La invasión rusa nos ha dado una bofetada tan grande que todavía estamos sangrando. No es el primer conflicto bélico al que asistimos como espectadores de un circo cruel, pero sí uno de los que más nos asustan, por si mañana somos nosotros quienes luchan contra los leones. Millones de personas han dejado sus casas huyendo de un dictador sanguinario y peligroso para todos, un tirano que pinta de nieve las montañas y repite estrategias de otras guerras y otras vidas para ganar terreno a fuerza de aislar a sus víctimas hasta que mueran de sed, de hambre y de frío.
No sé qué soledad oscura llenará el corazón de Putin y sinceramente no pretendo entenderlo ni compadecerlo. Un niño ha muerto esta semana de deshidratación, ha bombardeado una maternidad y el rey que vive en él ruge como la peor tormenta que hayamos escuchado.
Necesitamos ser libres, como Amelia, como todos los ucranianos, palestinos, sirios, afganos, venezolanos, mozambiqueños, saharauis, cameruneses, etíopes o yemenís que tiemblan cada día ante el estruendo de las balas, de los misiles o de las cárceles.

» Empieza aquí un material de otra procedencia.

def usedSlots (s : State) : List Nat := (List.range 4).filter fun k => ! (gnodes s.cfg.graph k).isEmpty

/-- The highest eng_load over the slots given, with its cluster, the lowest on a tie (R95). -/
def topLoad (s : State) (khz : Nat) (slots : List Nat) : Nat × Nat :=
  (slots.flatMap fun k => (List.range 16).map fun c => (engLoad s khz k c, c)).foldl
    (fun m x => if m.1 < x.1 ∨ (m.1 = x.1 ∧ x.2 < m.2) then x else m) (0, 0)

def bandedCount (s : State) : Nat := match s.cfg.geom with | some g => g.bands | none => 0

/-- Bytes per second a slot adds to DRAM_LOAD (R285, R311); what the input backlog and the feature records add is not stated
(log 32). -/
def slotDram (s : State) (slot : Nat) : Nat :=
  let ns := gnodes s.cfg.graph slot
  if ns.isEmpty then 0 else
  let w := match s.cfg.geom with | some g => g.width | none => 0
  let r := (graphBudgetOf s slot).rate
  let tile := match findKernel ns kTile with | some t => w * (imageIns ns t.2).length * 2 * grantedF s | none => 0
  let model := match findKernel ns kClassify with
    | some c => (match tabGet s.models.loaded (nparN c.2 0) with | some m => pkParamLen m.bytes * r * bandedCount s | none => 0)
    | none => 0
  tile + model + Config.backlogTraffic (w * grantedF s) + Config.featureTraffic r

/-! ## Contents in force (R259, R312) -/

/-- The parameters live in a running state (R260). -/
def isLive (kernel k : Nat) : Bool :=
  match kernel, k with
  | 0x10, 1 | 0x20, 1 | 0x30, 0 | 0x30, 1 | 0x50, 2 | 0x50, 3 | 0x70, 1 => true
  | _, _ => false

def setPar (k : Nat) (v : Int) (x : PGraphNode) : PGraphNode := { x with par := listMod x.par k fun _ => v }

/-- Contents after a change (R259, R312). -/
def liveApply (g : GraphSet) : LiveCh → GraphSet
  | .param slot node k v => { g with nodes := tabMod g.nodes (slot * 32 + node) (setPar k v) }
  | .rules slot first rs => { g with rules := (rs.mapIdx fun i r => (i, r)).foldl (fun t e => tabPut t (slot * 64 + first + e.1) e.2) g.rules }
  | .marks slot first es => { g with marks := (es.mapIdx fun i r => (i, r)).foldl (fun t e => tabPut t (slot * 256 + first + e.1) e.2) g.marks }
  | .swap old new => { g with nodes := g.nodes.map fun e => if e.2.kernel = kClassify ∧ npar e.2 0 = old then (e.1, setPar 0 new e.2) else e }

/-- The changes waiting for their web lines, in sequencer order (R313). -/
def insertChange (x : Option Int × Nat × LiveCh) : List (Option Int × Nat × LiveCh) → List (Option Int × Nat × LiveCh)
  | [] => [x]
  | y :: r => if x.2.1 < y.2.1 then x :: y :: r else y :: insertChange x r

/-- A change of graph contents: in the working configuration set at once, and in a running state at its web line (R259). -/
def changeGraph (tk : Ticket) (c : LiveCh) (s : State) : State :=
  let s := { s with cfg := { s.cfg with graph := liveApply s.cfg.graph c } }
  if runningState s.dev.state then setElx (fun x => { x with changes := insertChange (tk.pos, if tk.queued then tk.ord else s.dev.order, c) x.changes }) s else s

/-! ## Commands of family 0x06 (R288) -/

def graphNode (p : PGraphNode) : Cmd := mkGraphNode p fun _ p s =>
  .ok { s with cfg := { s.cfg with graph := { s.cfg.graph with nodes := tabPut s.cfg.graph.nodes (p.slot * 32 + p.node) p } } } []

/-- Empties a slot: nodes, rules, mark table and budget (R288, log 33). -/
def clearSlot (k : Nat) (s : State) : State :=
  let g := s.cfg.graph
  let g := { g with nodes := g.nodes.filter fun e => e.1 / 32 != k, rules := g.rules.filter fun e => e.1 / 64 != k, marks := g.marks.filter fun e => e.1 / 256 != k }
  { s with cfg := { s.cfg with graph := g, gbudget := tabDel s.cfg.gbudget k } }

def graphClear (p : PGraphClear) : Cmd := mkGraphClear p fun _ p s => .ok (clearSlot p.slot s) []

/-- A grading rule's codes and reserved bytes are legal (R276). -/
def ruleOk (r : List Nat) : Bool :=
  ((List.range 4).all fun k => decide (nth r (12 * k) ≤ 19) && decide (nth r (12 * k + 1) ≤ 6) && nth r (12 * k + 2) == 0 && nth r (12 * k + 3) == 0) &&
  decide (1 ≤ nth r 48) && decide (nth r 49 ≤ 2) && decide (nth r 50 ≤ 1) && (r.drop 51).all (· == 0)

/-- Chunks of n bytes. -/
def chunks (n count : Nat) (bs : List Nat) : List (List Nat) := (List.range count).map fun i => (bs.drop (n * i)).take n

def gradeRules (p : PGradeRules) : Cmd := mkGradeRules p
  (fun tk p s => .ok (changeGraph tk (.rules p.slot p.first (chunks 64 p.count p.data)) s) [])
  (fun p _ => if 64 < p.first + p.count ∨ (chunks 64 p.count p.data).any fun r => ! ruleOk r then some (eParam, []) else none)

def markTable (p : PMarkTable) : Cmd := mkMarkTable p
  (fun tk p s => .ok (changeGraph tk (.marks p.slot p.first ((chunks 4 p.count p.data).map fun e => (nth e 0, leAt e 2 2))) s) [])
  (fun p _ => if 256 < p.first + p.count ∨ (chunks 4 p.count p.data).any fun e => decide (3 < nth e 0) || nth e 1 != 0 then some (eParam, []) else none)

/-- GRAPH_SELECT: the slot of the working configuration set, and in a running state of the first strip from its key (R258). -/
def graphSelect (p : PGraphSelect) : Cmd := mkGraphSelect p
  (fun tk p s =>
    let s := { s with cfg := { s.cfg with select := some p.slot } }
    .ok (if runningState s.dev.state then setElx (fun x => { x with select := x.select ++ [(tk.pos, p.slot)] }) s else s) [])
  (fun p s => if (gnodes s.cfg.graph p.slot).isEmpty then some (eParam, []) else none)

def graphParam (p : PGraphParam) : Cmd := mkGraphParam p
  (fun tk p s => .ok (changeGraph tk (.param p.slot p.node p.par p.value) s) [])
  (fun p s => match tabGet s.cfg.graph.nodes (p.slot * 32 + p.node) with
    | none => some (eParam, [])
    | some x => if runningState s.dev.state ∧ ! isLive x.kernel p.par then some (eParam, []) else none)

def verifyGraph (p : PVerifyGraph) : Cmd := mkVerifyGraph p
  (fun _ p s => .ok { s with cfg := { s.cfg with verify := if p.slot = 255 then none else some p } } [])
  (fun p s => match tabGet s.cfg.ports p.port with
    | some c => if c.kind = 2 then none else some (eParam, [])
    | none => some (eParam, []))

def graphBudget (p : PGraphBudget) : Cmd := mkGraphBudget p fun _ p s =>
  .ok { s with cfg := { s.cfg with gbudget := tabPut s.cfg.gbudget p.slot p } } []

def elxGating (p : PElxGating) : Cmd := mkElxGating p fun _ p s => .ok { s with cfg := { s.cfg with gating := p.idleMs } } []

/-! ## Registers (R287) -/


/-- The components of a graph that wait for CLASSIFY, or have a segment that does: number and bands. -/
def waitOf (s : State) (verify : Bool) : List (Nat × Tab Nat) :=
  (s.elx.waiting.filter fun f => f.verify == verify).map fun f => (f.id, f.comp.bands)

/-- Entries that a graph's components hold in cluster k: one for each that has pixels there and is open or waits (R272). -/
def entriesOf (k : Nat) (comps : Tab Comp) (wait : List (Nat × Tab Nat)) : Nat :=
  let has : Tab Nat → Bool := fun b => (tabGet b k).isSome
  let idle := wait.filter fun w => has w.2 && match tabGet comps w.1 with | some c => ! has c.bands | none => true
  (comps.filter fun e => has e.2.bands).length + (idle.map fun w => w.1).eraseDups.length

/-- LMU entries in use in cluster k: open components and those that wait for CLASSIFY (R272). -/
def lmuOpen (s : State) (k : Nat) : Nat :=
  entriesOf k s.elx.web.comps (waitOf s false) + entriesOf k s.elx.vlmu.comps (waitOf s true)

/-- ELX_GRAPH (R287). -/
def elxGraph (s : State) : Nat :=
  let w := if runningState s.dev.state then s.elx.slot else s.cfg.select
  (match w with | some k => k + 4 | none => 0) +
    (match s.cfg.verify with | some v => v.slot * 8 + 32 + v.cluster * 64 | none => 0)

def elxClock (s : State) : Nat :=
  (if s.dev.state = .boot then 0 else s.mon.engKhz / 1000 / 2 ^ max s.mon.divT s.mon.divM) + (s.dev.admitKhz / 1000) * 65536

def backlogLines (s : State) (k : Nat) : Nat :=
  (match tabGet s.elx.clu k with | some c => c.backlog.length | none => 0) +
    (match s.cfg.verify with | some v => if v.cluster = k then s.elx.ver.backlog.length else 0 | none => 0)

/-- ELX and LMU counters to 0; the peaks to what they now count (R287). -/
def elxCntClear (s : State) : State :=
  (List.range 16).foldl (fun s k =>
    rput (elxReg k 0x1C) 0 (rput (elxReg k 0x18) 0 (rput (elxReg k 0x14) (lmuOpen s k)
      (rput (elxReg k 0x0C) 0 (rfield (elxReg k 8) 16 16 (rget (elxReg k 8) s % 65536) s))))) s

def elxStatus (p : PElxStatus) : Cmd := mkElxStatus p fun _ p s =>
  let k := p.cluster
  .ok s [s64 (toSigned 64 (rget (elxReg k 0) s + rget (elxReg k 4) s * 2 ^ 32)), u32 (rget (elxReg k 8) s), u32 (rget (elxReg k 0x0C) s),
    u32 (lmuOpen s k), u32 (rget (elxReg k 0x14) s), u32 (rget (elxReg k 0x18) s), u32 (rget (elxReg k 0x1C) s), u32 (backlogLines s k)]

def elxCountersClear : Cmd := mkElxCountersClear fun _ s => .ok (elxCntClear s) []

/-- ELX_NOTIFY, at most once per kind and cluster in each 100 ms (R289). -/
def elxNotify (kind k : Nat) (n : Int) (s : State) : State := notifyLimited 0x06F0 kind k 1 (fun _ => [u16 0, u8 kind, u8 k, s64 n]) s

end Sys2Proof.Machine
end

Incluso los rusos, presos hoy de su propio gobierno, carecen de la posibilidad de rebelarse, de revolverse y de denunciar que no quieren ser parte de esta carnicería y que no apoyan a su enfermo líder.
Necesitamos ser libres y ya no hay vuelta atrás, porque eso es lo único que importa y porque el frío es ya también parte de nosotros.